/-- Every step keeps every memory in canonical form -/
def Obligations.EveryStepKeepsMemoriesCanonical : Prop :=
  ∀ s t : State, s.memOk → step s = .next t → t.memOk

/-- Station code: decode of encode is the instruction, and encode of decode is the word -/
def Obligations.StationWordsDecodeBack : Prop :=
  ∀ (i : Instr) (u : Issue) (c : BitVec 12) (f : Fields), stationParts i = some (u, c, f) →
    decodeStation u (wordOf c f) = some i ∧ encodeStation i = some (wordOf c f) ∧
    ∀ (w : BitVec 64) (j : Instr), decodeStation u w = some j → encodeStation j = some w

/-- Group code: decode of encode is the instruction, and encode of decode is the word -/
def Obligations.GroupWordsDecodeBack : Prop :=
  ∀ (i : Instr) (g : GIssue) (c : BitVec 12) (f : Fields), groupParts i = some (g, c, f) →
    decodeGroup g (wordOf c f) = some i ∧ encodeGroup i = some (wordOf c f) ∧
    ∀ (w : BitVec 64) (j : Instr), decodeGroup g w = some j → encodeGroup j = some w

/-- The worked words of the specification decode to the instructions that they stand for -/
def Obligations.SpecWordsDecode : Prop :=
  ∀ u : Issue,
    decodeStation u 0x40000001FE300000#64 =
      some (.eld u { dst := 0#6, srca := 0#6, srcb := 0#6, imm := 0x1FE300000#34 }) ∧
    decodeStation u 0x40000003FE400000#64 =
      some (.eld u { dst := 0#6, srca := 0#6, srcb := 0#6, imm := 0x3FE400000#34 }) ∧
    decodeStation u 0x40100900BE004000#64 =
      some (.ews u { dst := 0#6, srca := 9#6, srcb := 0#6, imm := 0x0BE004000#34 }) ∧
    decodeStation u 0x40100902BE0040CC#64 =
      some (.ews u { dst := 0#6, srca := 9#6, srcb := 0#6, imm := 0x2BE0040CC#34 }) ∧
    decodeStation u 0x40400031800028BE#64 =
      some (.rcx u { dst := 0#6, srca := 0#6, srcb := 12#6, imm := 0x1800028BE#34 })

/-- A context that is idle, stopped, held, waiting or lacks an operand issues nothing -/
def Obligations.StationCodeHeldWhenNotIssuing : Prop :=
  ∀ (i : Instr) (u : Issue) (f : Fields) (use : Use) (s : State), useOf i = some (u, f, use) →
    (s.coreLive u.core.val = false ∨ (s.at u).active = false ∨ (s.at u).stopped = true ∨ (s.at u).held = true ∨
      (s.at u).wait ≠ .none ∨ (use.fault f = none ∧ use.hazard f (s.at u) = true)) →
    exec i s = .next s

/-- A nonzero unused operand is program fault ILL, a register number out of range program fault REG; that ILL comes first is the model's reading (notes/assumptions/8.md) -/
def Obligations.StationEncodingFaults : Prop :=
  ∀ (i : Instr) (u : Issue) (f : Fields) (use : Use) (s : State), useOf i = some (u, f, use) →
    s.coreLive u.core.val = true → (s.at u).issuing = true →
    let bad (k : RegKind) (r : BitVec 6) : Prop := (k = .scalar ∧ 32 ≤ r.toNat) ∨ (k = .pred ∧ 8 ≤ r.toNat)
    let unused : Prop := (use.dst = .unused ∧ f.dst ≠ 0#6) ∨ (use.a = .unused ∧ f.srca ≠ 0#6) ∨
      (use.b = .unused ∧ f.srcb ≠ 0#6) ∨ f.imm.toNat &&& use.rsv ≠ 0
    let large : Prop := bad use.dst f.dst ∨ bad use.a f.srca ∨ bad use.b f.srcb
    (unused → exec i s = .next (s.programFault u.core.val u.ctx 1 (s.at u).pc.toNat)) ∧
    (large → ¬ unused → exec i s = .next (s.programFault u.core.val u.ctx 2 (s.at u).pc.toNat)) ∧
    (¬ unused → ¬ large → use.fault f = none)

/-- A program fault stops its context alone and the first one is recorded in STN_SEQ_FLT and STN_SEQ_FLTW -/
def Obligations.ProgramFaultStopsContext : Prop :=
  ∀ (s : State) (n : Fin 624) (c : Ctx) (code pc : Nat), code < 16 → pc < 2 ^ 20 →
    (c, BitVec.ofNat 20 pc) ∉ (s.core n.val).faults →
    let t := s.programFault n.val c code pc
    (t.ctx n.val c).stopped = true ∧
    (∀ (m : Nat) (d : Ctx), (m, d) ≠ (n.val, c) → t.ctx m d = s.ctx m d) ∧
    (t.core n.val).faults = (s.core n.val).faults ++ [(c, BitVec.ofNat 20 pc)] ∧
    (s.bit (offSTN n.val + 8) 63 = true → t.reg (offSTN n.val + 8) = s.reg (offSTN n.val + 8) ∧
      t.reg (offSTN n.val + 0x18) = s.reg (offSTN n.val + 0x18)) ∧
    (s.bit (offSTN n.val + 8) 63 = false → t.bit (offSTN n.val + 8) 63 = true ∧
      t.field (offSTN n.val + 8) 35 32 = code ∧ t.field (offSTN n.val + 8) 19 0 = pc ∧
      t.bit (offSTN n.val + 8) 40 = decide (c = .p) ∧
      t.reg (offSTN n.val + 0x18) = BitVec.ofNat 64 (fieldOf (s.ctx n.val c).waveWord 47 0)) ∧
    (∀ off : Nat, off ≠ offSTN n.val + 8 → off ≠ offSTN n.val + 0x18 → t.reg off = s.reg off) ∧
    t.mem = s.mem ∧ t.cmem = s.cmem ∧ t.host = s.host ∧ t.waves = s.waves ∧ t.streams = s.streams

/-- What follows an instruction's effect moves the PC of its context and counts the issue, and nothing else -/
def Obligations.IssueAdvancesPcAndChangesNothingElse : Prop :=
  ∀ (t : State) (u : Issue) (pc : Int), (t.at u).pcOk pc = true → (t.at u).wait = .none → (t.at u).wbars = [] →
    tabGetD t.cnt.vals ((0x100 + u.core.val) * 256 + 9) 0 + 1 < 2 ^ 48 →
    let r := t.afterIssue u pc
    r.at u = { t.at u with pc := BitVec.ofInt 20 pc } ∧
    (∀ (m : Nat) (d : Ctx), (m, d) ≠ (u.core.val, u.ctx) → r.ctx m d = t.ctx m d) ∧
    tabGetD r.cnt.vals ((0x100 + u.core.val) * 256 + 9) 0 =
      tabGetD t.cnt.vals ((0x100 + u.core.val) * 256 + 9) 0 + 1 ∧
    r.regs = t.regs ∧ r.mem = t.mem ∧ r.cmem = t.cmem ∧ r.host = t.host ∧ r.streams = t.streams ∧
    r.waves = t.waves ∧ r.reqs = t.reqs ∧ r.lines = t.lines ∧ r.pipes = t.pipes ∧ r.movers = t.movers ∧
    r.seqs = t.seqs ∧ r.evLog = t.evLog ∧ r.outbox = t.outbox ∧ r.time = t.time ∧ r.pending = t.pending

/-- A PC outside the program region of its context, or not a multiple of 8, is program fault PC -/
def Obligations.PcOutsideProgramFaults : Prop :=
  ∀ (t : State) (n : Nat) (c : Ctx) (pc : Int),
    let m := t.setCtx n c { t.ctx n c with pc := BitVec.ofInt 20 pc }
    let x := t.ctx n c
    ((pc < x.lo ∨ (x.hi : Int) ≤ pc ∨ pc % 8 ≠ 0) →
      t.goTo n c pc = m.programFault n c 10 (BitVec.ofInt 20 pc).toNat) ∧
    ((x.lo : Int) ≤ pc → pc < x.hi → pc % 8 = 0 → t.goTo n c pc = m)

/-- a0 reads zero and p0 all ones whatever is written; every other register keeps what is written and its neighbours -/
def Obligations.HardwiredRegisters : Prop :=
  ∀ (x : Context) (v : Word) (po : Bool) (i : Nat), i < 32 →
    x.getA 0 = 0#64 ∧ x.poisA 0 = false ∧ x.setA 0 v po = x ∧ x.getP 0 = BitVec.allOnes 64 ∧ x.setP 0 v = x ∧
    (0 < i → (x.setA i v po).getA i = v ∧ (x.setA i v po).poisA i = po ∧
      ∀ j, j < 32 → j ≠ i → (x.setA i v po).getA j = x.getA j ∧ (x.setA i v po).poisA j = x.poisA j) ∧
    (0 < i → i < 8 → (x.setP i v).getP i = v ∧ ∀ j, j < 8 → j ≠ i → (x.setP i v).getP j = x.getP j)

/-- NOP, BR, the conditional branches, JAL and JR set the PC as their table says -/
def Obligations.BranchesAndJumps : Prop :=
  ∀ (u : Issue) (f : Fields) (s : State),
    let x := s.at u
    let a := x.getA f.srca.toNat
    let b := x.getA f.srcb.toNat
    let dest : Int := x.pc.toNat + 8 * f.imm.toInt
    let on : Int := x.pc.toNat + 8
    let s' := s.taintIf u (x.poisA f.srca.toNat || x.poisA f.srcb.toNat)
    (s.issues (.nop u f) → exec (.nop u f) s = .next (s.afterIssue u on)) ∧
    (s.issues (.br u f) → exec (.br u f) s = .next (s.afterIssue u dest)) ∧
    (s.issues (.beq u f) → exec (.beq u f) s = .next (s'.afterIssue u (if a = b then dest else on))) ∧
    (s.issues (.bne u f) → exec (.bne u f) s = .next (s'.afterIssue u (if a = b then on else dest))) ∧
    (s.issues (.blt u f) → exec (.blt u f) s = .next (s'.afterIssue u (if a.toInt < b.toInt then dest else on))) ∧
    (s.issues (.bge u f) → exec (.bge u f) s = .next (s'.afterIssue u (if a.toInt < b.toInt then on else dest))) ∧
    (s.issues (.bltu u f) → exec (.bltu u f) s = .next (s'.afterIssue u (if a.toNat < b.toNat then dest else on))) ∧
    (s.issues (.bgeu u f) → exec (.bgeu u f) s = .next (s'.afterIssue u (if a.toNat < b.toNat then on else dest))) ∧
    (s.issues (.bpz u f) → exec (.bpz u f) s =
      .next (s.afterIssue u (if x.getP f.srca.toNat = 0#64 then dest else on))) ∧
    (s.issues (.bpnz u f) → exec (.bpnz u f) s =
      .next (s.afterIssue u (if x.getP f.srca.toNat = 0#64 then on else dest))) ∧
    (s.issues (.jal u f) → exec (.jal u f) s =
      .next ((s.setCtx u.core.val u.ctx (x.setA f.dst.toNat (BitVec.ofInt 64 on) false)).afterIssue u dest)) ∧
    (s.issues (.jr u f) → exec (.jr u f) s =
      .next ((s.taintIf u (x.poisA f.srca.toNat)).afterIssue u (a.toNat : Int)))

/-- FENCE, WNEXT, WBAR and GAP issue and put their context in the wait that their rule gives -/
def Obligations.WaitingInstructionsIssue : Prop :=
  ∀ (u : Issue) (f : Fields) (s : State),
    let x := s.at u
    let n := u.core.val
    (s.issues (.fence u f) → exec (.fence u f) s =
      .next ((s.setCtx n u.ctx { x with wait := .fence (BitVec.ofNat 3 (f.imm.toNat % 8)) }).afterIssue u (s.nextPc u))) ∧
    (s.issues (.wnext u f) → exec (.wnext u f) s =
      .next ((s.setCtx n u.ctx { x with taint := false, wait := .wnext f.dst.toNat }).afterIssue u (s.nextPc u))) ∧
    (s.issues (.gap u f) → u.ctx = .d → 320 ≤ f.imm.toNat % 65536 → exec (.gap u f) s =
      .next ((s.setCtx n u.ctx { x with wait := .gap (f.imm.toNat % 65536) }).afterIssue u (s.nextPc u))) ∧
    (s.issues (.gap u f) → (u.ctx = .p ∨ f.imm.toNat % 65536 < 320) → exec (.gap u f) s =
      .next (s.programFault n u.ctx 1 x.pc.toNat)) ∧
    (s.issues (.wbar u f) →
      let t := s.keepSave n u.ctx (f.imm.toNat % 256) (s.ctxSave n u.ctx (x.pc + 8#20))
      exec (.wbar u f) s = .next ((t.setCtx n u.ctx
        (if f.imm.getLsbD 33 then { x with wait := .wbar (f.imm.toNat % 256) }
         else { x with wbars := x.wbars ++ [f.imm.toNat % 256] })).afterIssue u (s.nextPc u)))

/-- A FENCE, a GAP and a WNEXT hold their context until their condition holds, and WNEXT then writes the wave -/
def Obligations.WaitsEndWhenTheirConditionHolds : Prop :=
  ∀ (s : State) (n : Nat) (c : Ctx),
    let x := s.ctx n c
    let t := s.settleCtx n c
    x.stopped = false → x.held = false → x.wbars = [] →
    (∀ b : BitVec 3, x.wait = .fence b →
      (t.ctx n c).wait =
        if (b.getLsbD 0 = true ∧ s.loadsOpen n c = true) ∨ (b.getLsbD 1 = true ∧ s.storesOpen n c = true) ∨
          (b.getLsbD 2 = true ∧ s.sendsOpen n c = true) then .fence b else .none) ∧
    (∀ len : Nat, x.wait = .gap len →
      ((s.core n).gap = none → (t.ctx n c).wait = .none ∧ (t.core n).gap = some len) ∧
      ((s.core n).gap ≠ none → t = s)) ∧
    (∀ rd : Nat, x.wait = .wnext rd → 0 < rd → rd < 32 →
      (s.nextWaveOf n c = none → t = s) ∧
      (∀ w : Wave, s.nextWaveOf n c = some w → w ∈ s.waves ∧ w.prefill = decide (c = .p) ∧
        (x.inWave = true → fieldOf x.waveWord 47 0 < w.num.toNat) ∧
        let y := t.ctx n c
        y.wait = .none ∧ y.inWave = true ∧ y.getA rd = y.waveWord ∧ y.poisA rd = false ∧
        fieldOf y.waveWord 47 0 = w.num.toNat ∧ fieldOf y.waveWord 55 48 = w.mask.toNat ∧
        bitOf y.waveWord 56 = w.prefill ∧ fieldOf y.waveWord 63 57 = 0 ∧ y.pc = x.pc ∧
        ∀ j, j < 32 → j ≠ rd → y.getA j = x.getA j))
..........
* **What you should do**: Out of the data above, give again only the lines starting at the one holding "tabGetD r.cnt.vals ((0x100" and ending at the one holding "x.getA 0 = 0#64", unchanged.

* **Output for this exercise**:
    tabGetD r.cnt.vals ((0x100 + u.core.val) * 256 + 9) 0 =
      tabGetD t.cnt.vals ((0x100 + u.core.val) * 256 + 9) 0 + 1 ∧
    r.regs = t.regs ∧ r.mem = t.mem ∧ r.cmem = t.cmem ∧ r.host = t.host ∧ r.streams = t.streams ∧
    r.waves = t.waves ∧ r.reqs = t.reqs ∧ r.lines = t.lines ∧ r.pipes = t.pipes ∧ r.movers = t.movers ∧
    r.seqs = t.seqs ∧ r.evLog = t.evLog ∧ r.outbox = t.outbox ∧ r.time = t.time ∧ r.pending = t.pending

/-- A PC outside the program region of its context, or not a multiple of 8, is program fault PC -/
def Obligations.PcOutsideProgramFaults : Prop :=
  ∀ (t : State) (n : Nat) (c : Ctx) (pc : Int),
    let m := t.setCtx n c { t.ctx n c with pc := BitVec.ofInt 20 pc }
    let x := t.ctx n c
    ((pc < x.lo ∨ (x.hi : Int) ≤ pc ∨ pc % 8 ≠ 0) →
      t.goTo n c pc = m.programFault n c 10 (BitVec.ofInt 20 pc).toNat) ∧
    ((x.lo : Int) ≤ pc → pc < x.hi → pc % 8 = 0 → t.goTo n c pc = m)

/-- a0 reads zero and p0 all ones whatever is written; every other register keeps what is written and its neighbours -/
def Obligations.HardwiredRegisters : Prop :=
  ∀ (x : Context) (v : Word) (po : Bool) (i : Nat), i < 32 →
    x.getA 0 = 0#64 ∧ x.poisA 0 = false ∧ x.setA 0 v po = x ∧ x.getP 0 = BitVec.allOnes 64 ∧ x.setP 0 v = x ∧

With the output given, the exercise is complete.